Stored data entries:
- - - - - - -

-- ==== Sys2Proof/Laws/Ops.lean ====
section
/-! SUPPORT. One lemma for each shared operation that says everything it can do, and the inversion of `exec` that every
claim over all instructions goes through. -/

namespace Sys2Proof.Machine

/-! ## Taking an event, and exec -/

theorem takeEvent_next_iff {i : Instr} {f : State → State} {s t : State} :
    takeEvent i f s = .next t ↔ enabled i s = true ∧ t = f s := by
  cases h : enabled i s <;> simp [takeEvent, h, eq_comm]

theorem takeEvent_of_enabled {i : Instr} {f : State → State} {s : State} (h : enabled i s = true) :
    takeEvent i f s = .next (f s) := by simp [takeEvent, h]

theorem takeEvent_of_not_enabled {i : Instr} {f : State → State} {s : State} (h : enabled i s = false) :
    takeEvent i f s = .refused (.notEnabled i) := by simp [takeEvent, h]

/-- What an enabled instruction does to the state. -/
def effect : Instr → State → State
  | .tick n => tickEffect n
  | .mixCommit => commitMix
  | .csFall => selectEffect
  | .csRise => deselectEffect
  | .sck d => pulseEffect d
  | .byteCompleteA => handlerA
  | .byteCompleteB => handlerB
  | .reset => resetEffect
  | .ctrl1 => controlEffect 1#2
  | .ctrl2 => controlEffect 2#2
  | .data00 | .data03 | .data04to07 _ | .data08to0F _ | .data10to1F _ | .data20to3F _ | .data40to7F _
  | .data80toFF _ => dataEffect

theorem exec_eq_takeEvent (i : Instr) (s : State) : exec i s = takeEvent i (effect i) s := by
  cases i <;> rfl

/-- Everything `exec` can do when it answers a next state. -/
theorem exec_next_iff {i : Instr} {s t : State} :
    exec i s = .next t ↔ enabled i s = true ∧ t = effect i s := by
  rw [exec_eq_takeEvent, takeEvent_next_iff]

theorem exec_of_enabled {i : Instr} {s : State} (h : enabled i s = true) :
    exec i s = .next (effect i s) := exec_next_iff.2 ⟨h, rfl⟩

/-! ## The entropy path's operations -/

theorem feedback_eq (r : Word) (b : Bool) : feedback r b = (b ^^ r.getLsbD 0 ^^ r.getLsbD 3) := rfl

/-- Every bit of a mix: the injected bit is ORed into bit 24, every other comes from the place above. -/
theorem mixFn_getLsbD (r : Word) (b : Bool) (i : Nat) :
    (mixFn r b).getLsbD i = if i = 24 then (r.getLsbD 25 || feedback r b) else r.getLsbD (i + 1) := by
  unfold mixFn topBit
  rw [BitVec.getLsbD_or, BitVec.getLsbD_ushiftRight, BitVec.getLsbD_shiftLeft, BitVec.getLsbD_setWidth]
  by_cases h : i = 24
  · subst h; simp
  · rcases Nat.lt_or_ge i 24 with h' | h'
    · simp [h, h', Nat.add_comm]
    · have : ¬ i < 24 := by omega
      have h1 : i - 24 ≠ 0 := by omega
      simp [h, Nat.add_comm, BitVec.getLsbD_ofBool, h1]

theorem startMix_atomic {e : Bool} {s : State} (h : s.cfg.atomicMix = true) :
    startMix e s = { s with rr := mixFn s.rr e } := by simp [startMix, h]

theorem startMix_windowed {e : Bool} {s : State} (h : s.cfg.atomicMix = false) :
    startMix e s = { s with mix := some { old := s.rr, new := mixFn s.rr e } } := by simp [startMix, h]

theorem commitMix_none {s : State} (h : s.mix = none) : commitMix s = s := by simp [commitMix, h]

theorem commitMix_some {s : State} {m : InFlight} (h : s.mix = some m) :
    commitMix s = { s with rr := m.new, mix := none } := by simp [commitMix, h]

/-! ## The byte read -/

theorem bitAt_getLsbD (b : Bool) (i j : Nat) (hj : j < 8) : (bitAt b i).getLsbD j = (decide (j = i) && b) := by
  unfold bitAt
  rw [BitVec.getLsbD_shiftLeft, BitVec.getLsbD_setWidth]
  rcases Nat.lt_trichotomy j i with h | h | h
  · simp [h, Nat.ne_of_lt h]
  · subst h; simp [hj]
  · have h1 : j - i ≠ 0 := by omega
    simp [hj, Nat.ne_of_gt h, BitVec.getLsbD_ofBool, h1]

/-- The choices of a torn read are the free bits, in order. -/
theorem drawMask_getLsbD (d n j : Nat) (hj : j < 8) :
    (drawMask d n).getLsbD j = (decide (j < n) && Config.freeBit (d + j)) := by
  induction n with
  | zero => simp [drawMask]
  | succ n ih =>
    rw [drawMask, BitVec.getLsbD_or, ih, bitAt_getLsbD _ _ _ hj]
    by_cases h : j = n
    · subst h; simp
    · by_cases h' : j < n
      · simp [h, h', Nat.lt_succ_of_lt h']
      · have : ¬ j < n + 1 := by omega
        simp [h, h', this]

theorem tornByte_getLsbD (c o w : Byte) (j : Nat) (hj : j < 8) :
    (tornByte c o w).getLsbD j = if c.getLsbD j then w.getLsbD j else o.getLsbD j := by
  simp only [tornByte, BitVec.getLsbD_or, BitVec.getLsbD_and, BitVec.getLsbD_not, hj]
  cases c.getLsbD j <;> simp

theorem byteOf_getLsbD (r : Word) (k : BitVec 2) (j : Nat) (hj : j < 8) :
    (byteOf r k).getLsbD j = r.getLsbD (8 * k.toNat + j) := by
  simp [byteOf, hj]

theorem readRRByte_whole {k : BitVec 2} {s : State} (h : s.mix = none) : readRRByte k s = byteOf s.rr k := by
  simp [readRRByte, h]

theorem drawsAfterRead_whole {s : State} (h : s.mix = none) : drawsAfterRead s = s.draws := by
  simp [drawsAfterRead, h]

/-! ## The byte-complete handler -/

theorem dataEffect_idle {s : State} (h : s.count = 0#2) : dataEffect s = { s with ovf := false } := by
  simp [dataEffect, h, clearOvf]

theorem dataEffect_load {s : State} (h : s.count ≠ 0#2) :
    dataEffect s =
      { s with
        shift := readRRByte (s.count - 1#2) s
        draws := drawsAfterRead s
        count := s.count - 1#2
        ovf := false } := by
  simp [dataEffect, h, clearOvf, loadRandom, loadShift]

theorem handlerA_control {s : State} (h : isControl s.shift = true) :
    handlerA s = controlEffect (countOperand s.shift) s := by simp [handlerA, h]

theorem handlerA_data {s : State} (h : isControl s.shift = false) : handlerA s = dataEffect s := by
  simp [handlerA, h]

/-! ## The serial engine -/

/-- Every bit of the buffer after an exchange. -/
theorem shiftIn_getLsbD (x : Byte) (d : Bool) (i : Nat) (hi : i < 8) :
    (shiftIn x d).getLsbD i = if i = 0 then d else x.getLsbD (i - 1) := by
  revert x d
  have h : i = 0 ∨ i = 1 ∨ i = 2 ∨ i = 3 ∨ i = 4 ∨ i = 5 ∨ i = 6 ∨ i = 7 := by omega
  rcases h with rfl | rfl | rfl | rfl | rfl | rfl | rfl | rfl <;> decide

theorem pulseEffect_stalled {d : Bool} {s : State} (h : s.ovf = true) :
    pulseEffect d s = { s with out := s.out ++ [outputLevel s] } := by simp [pulseEffect, h, emit]

theorem pulseEffect_shifting {d : Bool} {s : State} (h : s.ovf = false) :
    pulseEffect d s =
      { s with
        out := s.out ++ [outputLevel s]
        shift := shiftIn s.shift d
        cnt := cntNext s.cnt
        ovf := ovfNext s.cnt false } := by simp [pulseEffect, h, emit, exchangeBit]

/-! ## Runs -/

/-- A run of two lists is the run of the second from where the first ends. -/
theorem runInstrs_append {a b : List Instr} {s t : State} (h : runInstrs a s = .next t) :
    runInstrs (a ++ b) s = runInstrs b t := by
  induction a generalizing s with
  | nil => cases h; rfl
  | cons i rest ih =>
    simp only [runInstrs, List.cons_append] at h ⊢
    split at h <;> first | exact ih h | cases h

theorem runInstrs_cons_next {i : Instr} {rest : List Instr} {s t : State} :
    runInstrs (i :: rest) s = .next t ↔ ∃ u, exec i s = .next u ∧ runInstrs rest u = .next t := by
  simp only [runInstrs]
  cases exec i s <;> simp

/-! ## Placing an event -/

theorem makeReady_of_enabled {i : Instr} {s : State} (h : enabled i s = true) : makeReady i s = s := by
  simp [makeReady, h]

theorem makeReady_of_not_enabled {i : Instr} {s : State} (h : enabled i s = false) :
    makeReady i s = meetCondition i s := by simp [makeReady, h]

@[simp] theorem meetCondition_cfg (i : Instr) (s : State) : (meetCondition i s).cfg = s.cfg := by
  cases i <;> first | rfl | exact commitMix_cfg s
@[simp] theorem meetCondition_trace (i : Instr) (s : State) : (meetCondition i s).trace = s.trace := by
  cases i <;> first | rfl | exact commitMix_trace s
@[simp] theorem meetCondition_index (i : Instr) (s : State) : (meetCondition i s).index = s.index := by
  cases i <;> first | rfl | exact commitMix_index s
@[simp] theorem makeReady_cfg (i : Instr) (s : State) : (makeReady i s).cfg = s.cfg := by
  unfold makeReady; split <;> simp
@[simp] theorem makeReady_trace (i : Instr) (s : State) : (makeReady i s).trace = s.trace := by
  unfold makeReady; split <;> simp
@[simp] theorem makeReady_index (i : Instr) (s : State) : (makeReady i s).index = s.index := by
  unfold makeReady; split <;> simp

/-! ## Step -/

/-- Whether an instruction is enabled does not depend on the trace or the position. -/
theorem enabled_at (i : Instr) (s : State) (events : List EventWord) (n : Nat) :
    enabled i { s with trace := events, index := n } = enabled i s := by cases i <;> rfl

/-- What the Variant-A handler loads depends on neither. -/
theorem dataEffect_at (s : State) (events : List EventWord) (n : Nat) :
    dataEffect { s with trace := events, index := n } = { dataEffect s with trace := events, index := n } := by
  by_cases h : s.count = 0#2
  · rw [dataEffect_idle h, dataEffect_idle (s := { s with trace := events, index := n }) h]
  · rw [dataEffect_load h, dataEffect_load (s := { s with trace := events, index := n }) h]; rfl

/-- What an instruction does depends on neither, and it changes neither. -/
theorem effect_at (i : Instr) (s : State) (events : List EventWord) (n : Nat) :
    effect i { s with trace := events, index := n } = { effect i s with trace := events, index := n } := by
  cases i
  case tick b =>
    cases hl : s.latch with
    | empty => simp only [effect, tickEffect, hl]
    | captured prev => by_cases hb : b = prev <;> cases ha : s.cfg.atomicMix <;> simp [effect, tickEffect, startMix, *]
  case mixCommit => cases hm : s.mix <;> simp only [effect, commitMix, hm]
  case sck d =>
    rcases Bool.eq_false_or_eq_true s.ovf with ho | ho <;> simp only [effect]
    · rw [pulseEffect_stalled ho, pulseEffect_stalled (s := { s with trace := events, index := n }) ho]; rfl
    · rw [pulseEffect_shifting ho, pulseEffect_shifting (s := { s with trace := events, index := n }) ho]; rfl
  case byteCompleteA =>
    cases hc : isControl s.shift <;> simp only [effect]
    · rw [handlerA_data hc, handlerA_data (s := { s with trace := events, index := n }) hc, dataEffect_at]
    · rw [handlerA_control hc, handlerA_control (s := { s with trace := events, index := n }) hc]; rfl
  all_goals first | rfl | exact dataEffect_at s events n

theorem step_of_event {s : State} {w : EventWord} {rest : List EventWord} {i : Instr}
    (ht : s.trace = w :: rest) (hd : decodeEvent s.cfg.variant w = .ok i) :
    step s = exec i (popEvent rest s) := by simp [step, ht, hd]

/-- Everything `step` can do when it answers a next state: the block waits, or runs the event at the head. -/
theorem step_next_cases {s t : State} (h : step s = .next t) :
    (s.trace = [] ∧ t = s) ∨
    ∃ w rest i, s.trace = w :: rest ∧ decodeEvent s.cfg.variant w = .ok i ∧ exec i (popEvent rest s) = .next t := by
  unfold step at h
  split at h
  · next ht => exact .inl ⟨ht, by cases h; rfl⟩
  · next w rest ht =>
    split at h
    · next i hd => exact .inr ⟨w, rest, i, ht, hd, h⟩
    · cases h

end Sys2Proof.Machine
end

- - - - - - -

-- THE TASK --
In the records, which lines mention the word "else"? Copy those lines.

-- RESULT BELOW --
    (mixFn r b).getLsbD i = if i = 24 then (r.getLsbD 25 || feedback r b) else r.getLsbD (i + 1) := by
    (tornByte c o w).getLsbD j = if c.getLsbD j then w.getLsbD j else o.getLsbD j := by
    (shiftIn x d).getLsbD i = if i = 0 then d else x.getLsbD (i - 1) := by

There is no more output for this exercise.